From: Maarten Lankhorst <maarten.lankhorst@linux.intel.com>
To: "Thomas Hellström" <thomas.hellstrom@linux.intel.com>,
intel-xe@lists.freedesktop.org
Subject: Re: [Intel-xe] [PATCH 4/5] drm/xe: Prevent evicting for page tables
Date: Mon, 29 May 2023 17:11:10 +0200 [thread overview]
Message-ID: <30734f17-58d0-bf50-ac83-dc4e7d65550d@linux.intel.com> (raw)
In-Reply-To: <5fece445-89eb-0e97-e934-1c896fb27bd7@linux.intel.com>
Hey,
On 2023-05-29 17:02, Thomas Hellström wrote:
>
> On 5/29/23 15:44, Maarten Lankhorst wrote:
>> On 2023-05-26 14:35, Thomas Hellström wrote:
>>> On 5/26/23 14:11, Maarten Lankhorst wrote:
>>>> When creating page tables from xe_exec_ioctl, we may end up freeing
>>>> memory we just validated. To be certain this does not happen, do not
>>>> allow the current reservation to be evicted from the ioctl.
>>>>
>>>> Callchain:
>>>> [ 109.008522] xe_bo_move_notify+0x5c/0xf0 [xe]

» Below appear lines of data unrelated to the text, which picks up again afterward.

/-! ## Packet buffer and sender commands -/

/-- R160, R161: the checks of TX_ALLOC and TX_DISCARD in order, and what they do to the ownership of PBUF_TX. -/
def Obligations.TxBufferCommands : Prop :=
  ∀ s : State, let idle := s.tx.arqState = .idle ∨ s.tx.arqState = .done
    let len := s.arg0.toNat % 256
    (¬ idle → exec .txAlloc s = .next { s with cmdStatus := { code := .busy, op := 0x01 } }) ∧
    (idle → len = 0 → exec .txAlloc s = .next { s with cmdStatus := { code := .invalidArg, op := 0x01 } }) ∧
    (idle → 128 < len → exec .txAlloc s = .next { s with cmdStatus := { code := .packetTooBig, op := 0x01 } }) ∧
    (idle → 1 ≤ len → len ≤ 128 → exec .txAlloc s = .next { s with
      tx := { s.tx with txOwned := true, allocLen := len }, cmdStatus := { code := .ok, op := 0x01 } }) ∧
    (s.tx.txOwned = false → exec .txDiscard s = .next { s with cmdStatus := { code := .noBuffer, op := 0x02 } }) ∧
    (s.tx.txOwned = true → exec .txDiscard s = .next { s with
      tx := { s.tx with txOwned := false, allocLen := 0 }, cmdStatus := { code := .ok, op := 0x02 } })

/-- R162: the checks of ARQ_SEND, in order; a rejected ARQ_SEND changes only CMD_STATUS. -/
def Obligations.ArqSendRejects : Prop :=
  ∀ s : State, let idle := s.tx.arqState = .idle ∨ s.tx.arqState = .done
    let dest := s.arg0.toNat % 256
    let len := s.arg0.toNat / 256 % 256
    let ends (c : CmdCode) := exec .arqSend s = .next { s with cmdStatus := { code := c, op := 0x03 } }
    (s.ctrl.enable = false → ends .disabled) ∧
    (s.ctrl.enable = true → ¬ idle → ends .busy) ∧
    (s.ctrl.enable = true → idle → s.tx.txOwned = false → ends .noBuffer) ∧
    (s.ctrl.enable = true → idle → s.tx.txOwned = true → (128 < len ∨ (dest = 255 ∧ 23 < len)) → ends .packetTooBig) ∧
    (s.ctrl.enable = true → idle → s.tx.txOwned = true → ¬ (128 < len ∨ (dest = 255 ∧ 23 < len)) →
      (len = 0 ∨ s.tx.allocLen < len) → ends .invalidArg)

/-- R163, with R106 for the first fragment: an accepted ARQ_SEND starts the send in one step. The bytes stored are the
stuffed first frame, from FBUF_TX's first byte on. -/
def Obligations.ArqSendStartsTheSend : Prop :=
  ∀ s : State, let len := s.arg0.toNat / 256 % 256
    memWf s.mem = true → s.ctrl.enable = true → (s.tx.arqState = .idle ∨ s.tx.arqState = .done) → s.tx.txOwned = true →
    1 ≤ len → len ≤ 128 → len ≤ s.tx.allocLen → (s.arg0.toNat % 256 = 255 → len ≤ 23) →
    ∃ t, exec .arqSend s = .next t ∧
      (let l := min 23 len
       let ch := 1 + (if len ≤ 23 then 8 else 0) + (if s.ctrl.txMode then 16 else 0)
       let body := [0x00, BitVec.ofNat 8 ch, s.arg0.setWidth 8, s.addr.myHw, BitVec.ofNat 8 l] ++ bufBytes s.mem .pbufTx 0 l
       let w := stuffFrame s.params
         (body ++ [0x00, if s.ctrl.txMode then BitVec.ofNat 8 (parityFold body) else 0x00])
       Stores s.mem t.mem 0x300 w ∧
       t = { s with
         mem := t.mem
         tx := { s.tx with
           arqState := .sendingFragment, txOwned := false, dest := s.arg0.setWidth 8, sendLen := len,
           nfrag := (len + 22) / 23, fragIdx := 0, curSeq := false, retries := 0, timer := 0, fragsDone := 0 }
         flags.txDone := false
         txResult := { code := .none, fragsDone := 0, nfrag := 0 }
         port := { s.port with dataPending := true, fbufTxLen := w.length, abortPending := false }
         ack.latched := false
         cmdStatus := { code := .ok, op := 0x03 } })

/-- R166: ARQ_ABORT never fails; it ends the send at once, or marks the frame in flight. -/
def Obligations.ArqAbortCancels : Prop :=
  ∀ s : State, ∃ t, exec .arqAbort s = .next t ∧ t.cmdStatus = { code := .ok, op := 0x04 } ∧
    (let aborted : TxResult := { code := .aborted, fragsDone := s.tx.fragsDone, nfrag := s.tx.nfrag }
     ((s.tx.arqState = .idle ∨ s.tx.arqState = .done) → t = { s with cmdStatus := t.cmdStatus }) ∧
     (s.tx.arqState = .awaitAck → t = { s with
       txResult := aborted, flags.txDone := true, port.abortPending := false, tx.arqState := .done
       cmdStatus := t.cmdStatus }) ∧
     (s.tx.arqState = .sendingFragment → s.port.dataPending = true → t = { s with
       txResult := aborted, flags.txDone := true, tx.arqState := .done
       port := { s.port with abortPending := false, dataPending := false }, cmdStatus := t.cmdStatus }) ∧
     (s.tx.arqState = .sendingFragment → s.port.dataPending = false → t = { s with
       port.abortPending := true, cmdStatus := t.cmdStatus }))

/-- R168. -/
def Obligations.RxReleaseHandsBackTheBuffer : Prop :=
  ∀ s : State, (s.rx.ready = true → exec .rxRelease s = .next { s with
      rx.ready := false, cmdStatus := { code := .ok, op := 0x05 } }) ∧
    (s.rx.ready = false → exec .rxRelease s = .next { s with
      rx := { s.rx with offset := 0, expected := false }, cmdStatus := { code := .ok, op := 0x05 } })

/-! ## Checksum engine -/

/-- R133, R134: the two checksum commands on PBUF_TX or PBUF_RX. -/
def Obligations.ChecksumCommands : Prop :=
  ∀ s : State, let off := s.arg0.toNat % 256
    let len := s.arg0.toNat / 256 % 256
    let mode := s.arg1.toNat % 4
    let d := bufBytes s.mem (if s.arg1.toNat / 256 % 2 = 1 then .pbufRx else .pbufTx) off len
    let x := s.arg1.toNat / 65536
    ((1 < mode ∨ 128 < off + len) →
      exec .cksumGen s = .next { s with cmdStatus := { code := .invalidArg, op := 0x10 } } ∧
      exec .cksumVerify s = .next { s with cmdStatus := { code := .invalidArg, op := 0x11 } }) ∧
    (mode ≤ 1 → off + len ≤ 128 →
      exec .cksumGen s = .next { s with
        result := BitVec.ofNat 32 (if mode = 1 then parityFold d else 0), cmdStatus := { code := .ok, op := 0x10 } } ∧
      exec .cksumVerify s = .next { s with
        result := if mode = 1 ∧ x ≠ parityFold d then 0 else 1, cmdStatus := { code := .ok, op := 0x11 } })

>>>> [ 109.008548] xe_bo_move+0x90/0x510 [xe]
>>>> [ 109.008573] ttm_bo_handle_move_mem+0xb7/0x170 [ttm]
>>>> [ 109.008581] ttm_bo_swapout+0x15e/0x360 [ttm]
>>>> [ 109.008586] ttm_device_swapout+0xc2/0x110 [ttm]

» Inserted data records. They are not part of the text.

-- ==== Sys2Proof/Laws/Step.lean ====
section
/-! SUPPORT. One step, once and for all: it is one event of one agent, every command and every event ends in a next state, and the
decoder is the opcode table. -/

namespace Sys2Proof.Machine

/-! ## The decoder -/

theorem lookupOpcode_mem {op : Byte} {i} : ∀ {rows}, lookupOpcode op rows = some i → (op, i) ∈ rows
  | (o, j) :: rows, h => by
    unfold lookupOpcode at h
    split at h
    · rename_i ho; cases h; subst ho; exact List.mem_cons_self
    · exact List.mem_cons_of_mem _ (lookupOpcode_mem h)

theorem opcodeTable_opcode : ∀ r ∈ opcodeTable, r.1 = opcode r.2 := by decide

/-- The table holds exactly the opcodes of the commands. -/
theorem lookupOpcode_iff (op : Byte) (i) : lookupOpcode op opcodeTable = some i ↔ op = opcode i := by
  constructor
  · exact fun h => opcodeTable_opcode _ (lookupOpcode_mem h)
  · rintro rfl; cases i <;> rfl

/-- A word decodes to the command whose opcode it holds. -/
theorem decode_ok (w i) : decode w = .ok i ↔ opcodeField w = opcode i := by
  rw [← lookupOpcode_iff]; unfold decode; split <;> simp_all

/-! ## Commands and events -/

/-- Every command ends in a next state. -/
theorem exec_next (i s) : ∃ t, exec i s = .next t := by
  cases i <;>
      simp only [exec, execNop, execTxAlloc, execTxDiscard, execArqSend, execArqAbort, execRxRelease, execCksumGen,
        execCksumVerify, execStuff, execUnstuff, execParsePacket, execNotifyPingResponse, execAge, execSetOwnSeq,
        execAreNodesLinked, execIsDeviceOnline, execReadLsRecord, execReadNbRecord, execSoftReset] <;>
      (repeat' split) <;> exact ⟨_, rfl⟩

/-- Every event ends in a next state. -/
theorem runEvent_next (e s) : ∃ t, runEvent e s = .next t := by
  cases e with
  | hostWrite off size v =>
    simp only [runEvent, hostWrite]
    split
    · split
      · rename_i r _; cases r <;> simp only [writeReg, runCommand] <;> first | exact ⟨_, rfl⟩ | skip
        split
        · exact exec_next _ _
        · exact ⟨_, rfl⟩
      · exact ⟨_, rfl⟩
      · exact ⟨_, rfl⟩
    · exact ⟨_, rfl⟩
  | _ => exact ⟨_, rfl⟩

/-! ## Steps -/

theorem instanceRefusal_wf {p : Params} (h : p.wf = true) : instanceRefusal p = none := by
  simp [Params.wf] at h; simp [instanceRefusal, h]

/-- A step takes the head of the agenda. -/
theorem step_agenda {s : State} {e rest} (h : s.params.wf = true) (ha : s.env.agenda = e :: rest) :
   step s = runEvent e { s with env.agenda := rest } := by
  simp [step, instanceRefusal_wf h, nextEvent, ha]

/-- What a step is: an event, after the agenda or the free choice has moved on. -/
theorem step_next {s t : State} (h : step s = .next t) : s.params.wf = true ∧
   ∃ e ag n, runEvent e {s with env := {s.env with agenda := ag, eventNo := n}} = .next t := by
  unfold step at h
  split at h
  · cases h
  · rename_i hi
    refine ⟨?_, ?_⟩
    · unfold instanceRefusal at hi
      split at hi
      · cases hi
      · split at hi
        · cases hi
        · simp_all [Params.wf]
    · unfold nextEvent at h
      split at h
      · exact ⟨_, _, _, h⟩
      · exact ⟨_, _, _, h⟩

end Sys2Proof.Machine
end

>>>> [ 109.008592] ttm_global_swapout+0x47/0xc0 [ttm]
>>>> [ 109.008598] ttm_tt_populate+0x7a/0x130 [ttm]
>>>> [ 109.008603] ttm_bo_handle_move_mem+0x160/0x170 [ttm]
>>>> [ 109.008609] ttm_bo_validate+0xe5/0x1d0 [ttm]

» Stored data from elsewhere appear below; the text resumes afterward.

theorem NbAged.turn {k n : Nat} (h : NbAged e s k t n) (hk : k < s.nb.length) (h256 : k < 256)
    (hme : (own s).toNat < s.ls.length) : NbAged e s (k + 1) (ageNb e (t, n) k).1 (ageNb e (t, n) k).2 := by
  obtain ⟨hframe, hlsLen, hlen, hrec, hothers, hownRec, hownMask, hcount⟩ := h
  generalize hb : BitVec.ofNat 8 k = b
  have hbk : b.toNat = k := by rw [← hb, BitVec.toNat_ofNat]; omega
  have hown : own t = own s := by rw [hframe]; rfl
  obtain ⟨hx, hr⟩ := agedNb_congr (e := e) ((hrec b).trans (if_neg (by omega)))
  rw [ageNb_eq e t n hb, hx, hr, hown]
  generalize hm : (if nbExpires e s b then maskClear (lsGet t (own s)).mask k else (lsGet t (own s)).mask) = m
  have hget (a : Byte) : lsGet (setOwnMask m (nbSet t b (agedNb e s b))) a =
      if a = own s then { lsGet t (own s) with mask := m } else lsGet t a := by
    rw [← hown]
    exact lsGet_setOwnMask (s := nbSet t b _) (show (own t).toNat < t.ls.length by rw [hown, hlsLen]; exact hme) m a
  have hgetOwn := (hget (own s)).trans (if_pos rfl)
  have hbit (i : Nat) : m.getLsbD i = ((lsGet t (own s)).mask.getLsbD i && !(decide (i = k) && nbExpires e s b)) := by
    rw [← hm]
    split_ifs with hexp
    · rw [maskClear_bit, hexp, Bool.and_true]
    · rw [eq_false_of_ne_true hexp, Bool.and_false, Bool.not_false, Bool.and_true]
  refine ⟨hframe.trans ?_, List.length_set.trans hlsLen, List.length_set.trans hlen, fun a => ?_,
    fun a ha => ((hget a).trans (if_neg ha)).trans (hothers a ha), ?_, fun i => ?_, ?_⟩
  · cases nbExpires e s b <;> rfl
  · refine (nbGet_nbSet t b a _ (by rw [hbk, hlen]; exact hk)).trans ?_
    rw [hrec a]
    exact ite_below_succ hbk _ _ a
  · refine LsRecord.eq_of_maskSet (m := m) (hgetOwn.trans ?_)
    rw [hownRec]
  · refine (congrArg (fun r => r.mask.getLsbD i) hgetOwn).trans ?_
    rw [hbit, hownMask, Bool.and_assoc, ← Bool.not_or]
    rcases eq_or_ne i k with rfl | hne
    · simp [hb]
    · have hlt : i < k + 1 ↔ i < k := by omega
      simp [hne, hlt]
  · rw [countP_range_succ, hb, hcount]

theorem ageNbAll_aged (e : Half) (hw : s.params.wf = true) (hnb : s.nb.length = s.params.nNodes)
    (hme : (own s).toNat < s.ls.length) : NbAged e s s.params.nNodes (ageNbAll e s).1 (ageNbAll e s).2 := by
  have hn := wf_nodes hw
  rw [ageNbAll, addresses_eq hw]
  exact foldl_range_induction (P := fun k (acc : State × Nat) => NbAged e s k acc.1 acc.2)
    ⟨.refl s, rfl, rfl, fun _ => rfl, fun _ _ => rfl, rfl, by simp, rfl⟩ fun k acc hk h => h.turn (by omega) (by omega) hme

/-! ## The command -/

theorem lsGet_ofNat {a : Nat} (h : a < 256) : lsGet s (BitVec.ofNat 8 a) = s.ls.getD a zeroLs := by
  rw [lsGet, BitVec.toNat_ofNat, Nat.mod_eq_of_lt h]

theorem nbGet_ofNat {a : Nat} (h : a < 256) : nbGet s (BitVec.ofNat 8 a) = s.nb.getD a zeroNb := by
  rw [nbGet, BitVec.toNat_ofNat, Nat.mod_eq_of_lt h]

theorem ofNat_eq_own_iff {a : Nat} (h : a < 256) : BitVec.ofNat 8 a = own s ↔ a = (own s).toNat := by
  rw [← BitVec.toNat_inj, BitVec.toNat_ofNat, Nat.mod_eq_of_lt h]

theorem lsExpires_iff {a : Nat} (h : a < 256) : lsExpires e s (BitVec.ofNat 8 a) = true ↔
    a ≠ (own s).toNat ∧ (s.ls.getD a zeroLs).ttl ≠ 0 ∧ (s.ls.getD a zeroLs).ttl.toNat ≤ e.toNat := by
  rw [lsExpires, decide_eq_true_iff, lsGet_ofNat h, ne_eq, ofNat_eq_own_iff h]

theorem nbExpires_iff {a : Nat} (h : a < 256) : nbExpires e s (BitVec.ofNat 8 a) = true ↔
    (s.nb.getD a zeroNb).ttl ≠ 0 ∧ (s.nb.getD a zeroNb).ttl.toNat ≤ e.toNat := by
  rw [nbExpires, decide_eq_true_iff, nbGet_ofNat h]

>>>> [ 109.008614] ttm_bo_init_reserved+0xac/0x190 [ttm]
>>>> [ 109.008620] __xe_bo_create_locked+0x153/0x260 [xe]
>>>> [ 109.008645] xe_bo_create_locked_range+0x77/0x360 [xe]
>>>> [ 109.008671] xe_bo_create_pin_map_at+0x33/0x1f0 [xe]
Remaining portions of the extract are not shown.